*Instructions for the task*
Somewhere below is a line with "Keeps s0 (State.forceRing" and, later, a line with "rename_i a _"; repeat those two lines and all the lines between them, exactly as they are.

*** Data extract

-- ==== Sys2Proof/Laws/KeepsRegs.lean ====
section
/-! SUPPORT. What the operations of Regs leave alone: each keeps the
relation Keeps to an earlier state, whatever its operands. -/

namespace Sys2Proof.Machine

theorem State.regCount_keeps {s0 s : State} {a e} (hs : Keeps s0 s) :
    Keeps s0 (State.regCount s a e) := by
  unfold State.regCount
  repeat' (with_reducible first | assumption | refine State.doorCount_keeps ?_ | split)

theorem State.curatorClear_keeps {s0 s : State} {off} (hs : Keeps s0 s) :
    Keeps s0 (State.curatorClear s off) := by
  unfold State.curatorClear
  repeat' (with_reducible first | assumption | refine State.modNq_keeps ?_ | split | refine Keeps.upd ?_ rfl rfl rfl rfl)

theorem State.mioderClear_keeps {s0 s : State} {off} (hs : Keeps s0 s) :
    Keeps s0 (State.mioderClear s off) := by
  unfold State.mioderClear
  repeat' (with_reducible first | assumption | split | refine Keeps.upd ?_ rfl rfl rfl rfl)

theorem State.stageClear_keeps {s0 s : State} {st off} (hs : Keeps s0 s) :
    Keeps s0 (State.stageClear s st off) := by
  unfold State.stageClear
  repeat' (with_reducible first | assumption | refine State.modStage_keeps ?_ | refine State.modDie_keeps ?_ | split)

theorem State.regClear_keeps {s0 s : State} {b off} (hs : Keeps s0 s) :
    Keeps s0 (State.regClear s b off) := by
  unfold State.regClear
  repeat' (with_reducible first
    | assumption | refine State.modPort_keeps ?_ | refine State.modGroup_keeps ?_ | refine State.mioderClear_keeps ?_
    | refine State.modTroupe_keeps ?_ | refine State.modCore_keeps ?_ | refine State.modEngine_keeps ?_
    | refine State.stageClear_keeps ?_ | refine State.modCon_keeps ?_ | refine State.curatorClear_keeps ?_ | split
    | refine Keeps.upd ?_ rfl rfl rfl rfl)

theorem State.regRead_keeps {s0 s : State} {a} (hs : Keeps s0 s) :
    Both (KeepsR s0) (KeepsR s0) (State.regRead s a) := by
  unfold State.regRead
  repeat' (with_reducible first
    | assumption | refine Both.ok ?_ | refine Both.error ?_ | refine State.regCount_keeps ?_ | refine State.regClear_keeps ?_ | split
    | refine KeepsR.mk ?_)

theorem State.coreStore_keeps {s0 s : State} {c off v} (hs : Keeps s0 s) :
    Keeps s0 (State.coreStore s c off v) := by
  unfold State.coreStore
  repeat' (with_reducible first
    | assumption | refine State.inject_keeps ?_ | refine State.strPump_keeps ?_ | refine State.setCore_keeps ?_ | split)

theorem State.troupeStore_keeps {s0 s : State} {t off v} (hs : Keeps s0 s) :
    Keeps s0 (State.troupeStore s t off v) := by
  unfold State.troupeStore
  repeat' (with_reducible first | assumption | refine State.modTroupe_keeps ?_ | split)

theorem State.mioderStore_keeps {s0 s : State} {off v} (hs : Keeps s0 s) :
    Keeps s0 (State.mioderStore s off v) := by
  unfold State.mioderStore
  repeat' (with_reducible first | assumption | split | refine Keeps.upd ?_ rfl rfl rfl rfl)

theorem State.credCtl_keeps {s0 s : State} {who v} (hs : Keeps s0 s) :
    Keeps s0 (State.credCtl s who v) := by
  unfold State.credCtl
  repeat' (with_reducible first
    | assumption | refine State.ownerRelease_keeps ?_ | refine State.credGo_keeps ?_ | refine State.credStatus_keeps ?_ | split
    | refine Keeps.upd ?_ rfl rfl rfl rfl)

theorem State.securityStore_keeps {s0 s : State} {who off v} (hs : Keeps s0 s) :
    Keeps s0 (State.securityStore s who off v) := by
  unfold State.securityStore
  repeat' (with_reducible first
    | assumption | extract_lets | exact Keeps.refl _ | refine State.credCtl_keeps ?_ | split | refine Keeps.upd ?_ rfl rfl rfl rfl)

theorem State.regStore_keeps {s0 s : State} {who b off v} (hs : Keeps s0 s) :
    Keeps s0 (State.regStore s who b off v) := by
  unfold State.regStore
  repeat' (with_reducible first
    | assumption | refine State.modGroup_keeps ?_ | refine State.mioderStore_keeps ?_ | refine State.modEngine_keeps ?_
    | refine State.coreStore_keeps ?_ | refine State.modCon_keeps ?_ | refine State.securityStore_keeps ?_
    | refine State.troupeStore_keeps ?_ | refine State.nqRegWrite_keeps ?_ | split | refine Keeps.upd ?_ rfl rfl rfl rfl)

theorem State.regWriteTo_keeps {s0 s : State} {who a v} (hs : Keeps s0 s) :
    Both (KeepsR s0) (Keeps s0) (State.regWriteTo s who a v) := by
  unfold State.regWriteTo
  repeat' (with_reducible first
    | assumption | refine Both.ok ?_ | refine Both.error ?_ | refine State.regCount_keeps ?_ | refine State.regStore_keeps ?_ | split
    | refine KeepsR.mk ?_)

theorem execRegisterWrite_keeps {s0 s : State} {a v} (hs : Keeps s0 s) : IfNext (Keeps s0) (execRegisterWrite a v s) := by
  unfold execRegisterWrite
  split
  · exact IfNext.next (State.hold_keeps hs)
  · have h := State.regWriteTo_keeps (who := none) (a := a.toNat) (v := v) hs
    split
    · rename_i e
      exact IfNext.next (h.1 _ e)
    · rename_i e
      exact IfNext.next (h.2 _ e)

theorem execRegisterReadClear_keeps {s0 s : State} {a} (hs : Keeps s0 s) : IfNext (Keeps s0) (execRegisterReadClear a s) := by
  unfold execRegisterReadClear
  split
  · exact IfNext.next (State.hold_keeps hs)
  · have h := State.regRead_keeps (a := a.toNat) hs
    split
    · rename_i e
      exact IfNext.next (h.1 _ e)
    · rename_i e
      exact IfNext.next (h.2 _ e)

theorem execCredGo_keeps {s0 s : State} {n v} (hs : Keeps s0 s) :
    IfNext (Keeps s0) (execCredGo n v s) := by
  unfold execCredGo
  repeat' (with_reducible first | assumption | refine IfNext.next ?_ | refine State.credGo_keeps ?_ | split)

theorem execOwnerRelease_keeps {s0 s : State} {n} (hs : Keeps s0 s) :
    IfNext (Keeps s0) (execOwnerRelease n s) := by
  unfold execOwnerRelease
  repeat' (with_reducible first | assumption | refine IfNext.next ?_ | refine State.ownerRelease_keeps ?_)

theorem State.forceRing_keeps {s0 s : State} {c ch v} (hs : Keeps s0 s) :
    Keeps s0 (State.forceRing s c ch v) := hs.upd rfl rfl rfl rfl

theorem State.coreForce_keeps {s0 s : State} {c off v} (hs : Keeps s0 s) :
    Keeps s0 (State.coreForce s c off v) := by
  unfold State.coreForce
  repeat' (with_reducible first
    | assumption | refine State.coreStore_keeps ?_ | refine State.setCore_keeps ?_ | refine State.forceRing_keeps ?_ | split)

theorem State.troupeForce_keeps {s0 s : State} {t off v} (hs : Keeps s0 s) :
    Keeps s0 (State.troupeForce s t off v) := by
  unfold State.troupeForce
  repeat' (with_reducible first
    | assumption | refine State.entropyPasses_keeps ?_ | refine State.modTroupe_keeps ?_ | refine State.entropyFails_keeps ?_
    | refine State.troupeStore_keeps ?_ | split)

theorem State.regForceTo_keeps {s0 s : State} {who a v} (hs : Keeps s0 s) :
    Both (KeepsR s0) (Keeps s0) (State.regForceTo s who a v) := by
  unfold State.regForceTo
  repeat' (with_reducible first
    | assumption | exact Keeps.refl _ | refine Both.ok ?_ | refine Both.error ?_ | refine State.coreForce_keeps ?_
    | refine State.regCount_keeps ?_ | refine State.regStore_keeps ?_ | refine State.troupeForce_keeps ?_ | split
    | refine KeepsR.mk ?_)

theorem State.serveReg_keeps {s0 s : State} {op r a} (hs : Keeps s0 s) : KeepsR3 s0 (State.serveReg s op r a) := by
  unfold State.serveReg
  split
  · have h := State.regRead_keeps (a := a) hs
    split
    · rename_i e
      exact h.1 _ e
    · rename_i e
      exact h.2 _ e
  · split
    · exact hs
    · have h := State.regWriteTo_keeps (who := none) (a := a) (v := BitVec.ofNat 64 (ofLe r.data)) hs
      split
      · rename_i e
        exact h.1 _ e
      · rename_i e
        exact h.2 _ e

theorem State.serveRegister_keeps {s0 s : State} {op r} (hs : Keeps s0 s) : Keeps s0 (State.serveRegister s op r) := by
  unfold State.serveRegister
  split
  · exact State.reply_keeps hs
  · split
    · exact State.reply_keeps hs
    · split
      · rename_i a _
        have h : KeepsR3 s0 (s.serveReg op r a) := State.serveReg_keeps hs
        exact State.reply_keeps h
      · exact State.reply_keeps hs
      · exact hs
      · exact State.request_keeps hs

theorem State.mioRegister_keeps {s0 s : State} {op r i} (hs : Keeps s0 s) :
    Keeps s0 (State.mioRegister s op r i) := by
  unfold State.mioRegister
  repeat' (with_reducible first
    | assumption | refine State.receive_keeps ?_ | refine State.migHold_keeps ?_ | refine State.hold_keeps ?_
    | refine State.serveRegister_keeps ?_ | refine KeepsL.get (by assumption) ?_ | split | refine Keeps.upd ?_ rfl rfl rfl rfl)

theorem execMioderRegRead_keeps {s0 s : State} {r} (hs : Keeps s0 s) :
    IfNext (Keeps s0) (execMioderRegRead r s) := by
  unfold execMioderRegRead
  repeat' (with_reducible first | assumption | extract_lets | refine IfNext.next ?_ | refine State.mioRegister_keeps ?_)

theorem execMioderRegWrite_keeps {s0 s : State} {r} (hs : Keeps s0 s) :
    IfNext (Keeps s0) (execMioderRegWrite r s) := by
  unfold execMioderRegWrite
  repeat' (with_reducible first | assumption | extract_lets | refine IfNext.next ?_ | refine State.mioRegister_keeps ?_)

end Sys2Proof.Machine
end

******

*Answer box*
    Keeps s0 (State.forceRing s c ch v) := hs.upd rfl rfl rfl rfl

theorem State.coreForce_keeps {s0 s : State} {c off v} (hs : Keeps s0 s) :
    Keeps s0 (State.coreForce s c off v) := by
  unfold State.coreForce
  repeat' (with_reducible first
    | assumption | refine State.coreStore_keeps ?_ | refine State.setCore_keeps ?_ | refine State.forceRing_keeps ?_ | split)

theorem State.troupeForce_keeps {s0 s : State} {t off v} (hs : Keeps s0 s) :
    Keeps s0 (State.troupeForce s t off v) := by
  unfold State.troupeForce
  repeat' (with_reducible first
    | assumption | refine State.entropyPasses_keeps ?_ | refine State.modTroupe_keeps ?_ | refine State.entropyFails_keeps ?_
    | refine State.troupeStore_keeps ?_ | split)

theorem State.regForceTo_keeps {s0 s : State} {who a v} (hs : Keeps s0 s) :
    Both (KeepsR s0) (Keeps s0) (State.regForceTo s who a v) := by
  unfold State.regForceTo
  repeat' (with_reducible first
    | assumption | exact Keeps.refl _ | refine Both.ok ?_ | refine Both.error ?_ | refine State.coreForce_keeps ?_
    | refine State.regCount_keeps ?_ | refine State.regStore_keeps ?_ | refine State.troupeForce_keeps ?_ | split
    | refine KeepsR.mk ?_)

theorem State.serveReg_keeps {s0 s : State} {op r a} (hs : Keeps s0 s) : KeepsR3 s0 (State.serveReg s op r a) := by
  unfold State.serveReg
  split
  · have h := State.regRead_keeps (a := a) hs
    split
    · rename_i e
      exact h.1 _ e
    · rename_i e
      exact h.2 _ e
  · split
    · exact hs
    · have h := State.regWriteTo_keeps (who := none) (a := a) (v := BitVec.ofNat 64 (ofLe r.data)) hs
      split
      · rename_i e
        exact h.1 _ e
      · rename_i e
        exact h.2 _ e

theorem State.serveRegister_keeps {s0 s : State} {op r} (hs : Keeps s0 s) : Keeps s0 (State.serveRegister s op r) := by
  unfold State.serveRegister
  split
  · exact State.reply_keeps hs
  · split
    · exact State.reply_keeps hs
    · split
      · rename_i a _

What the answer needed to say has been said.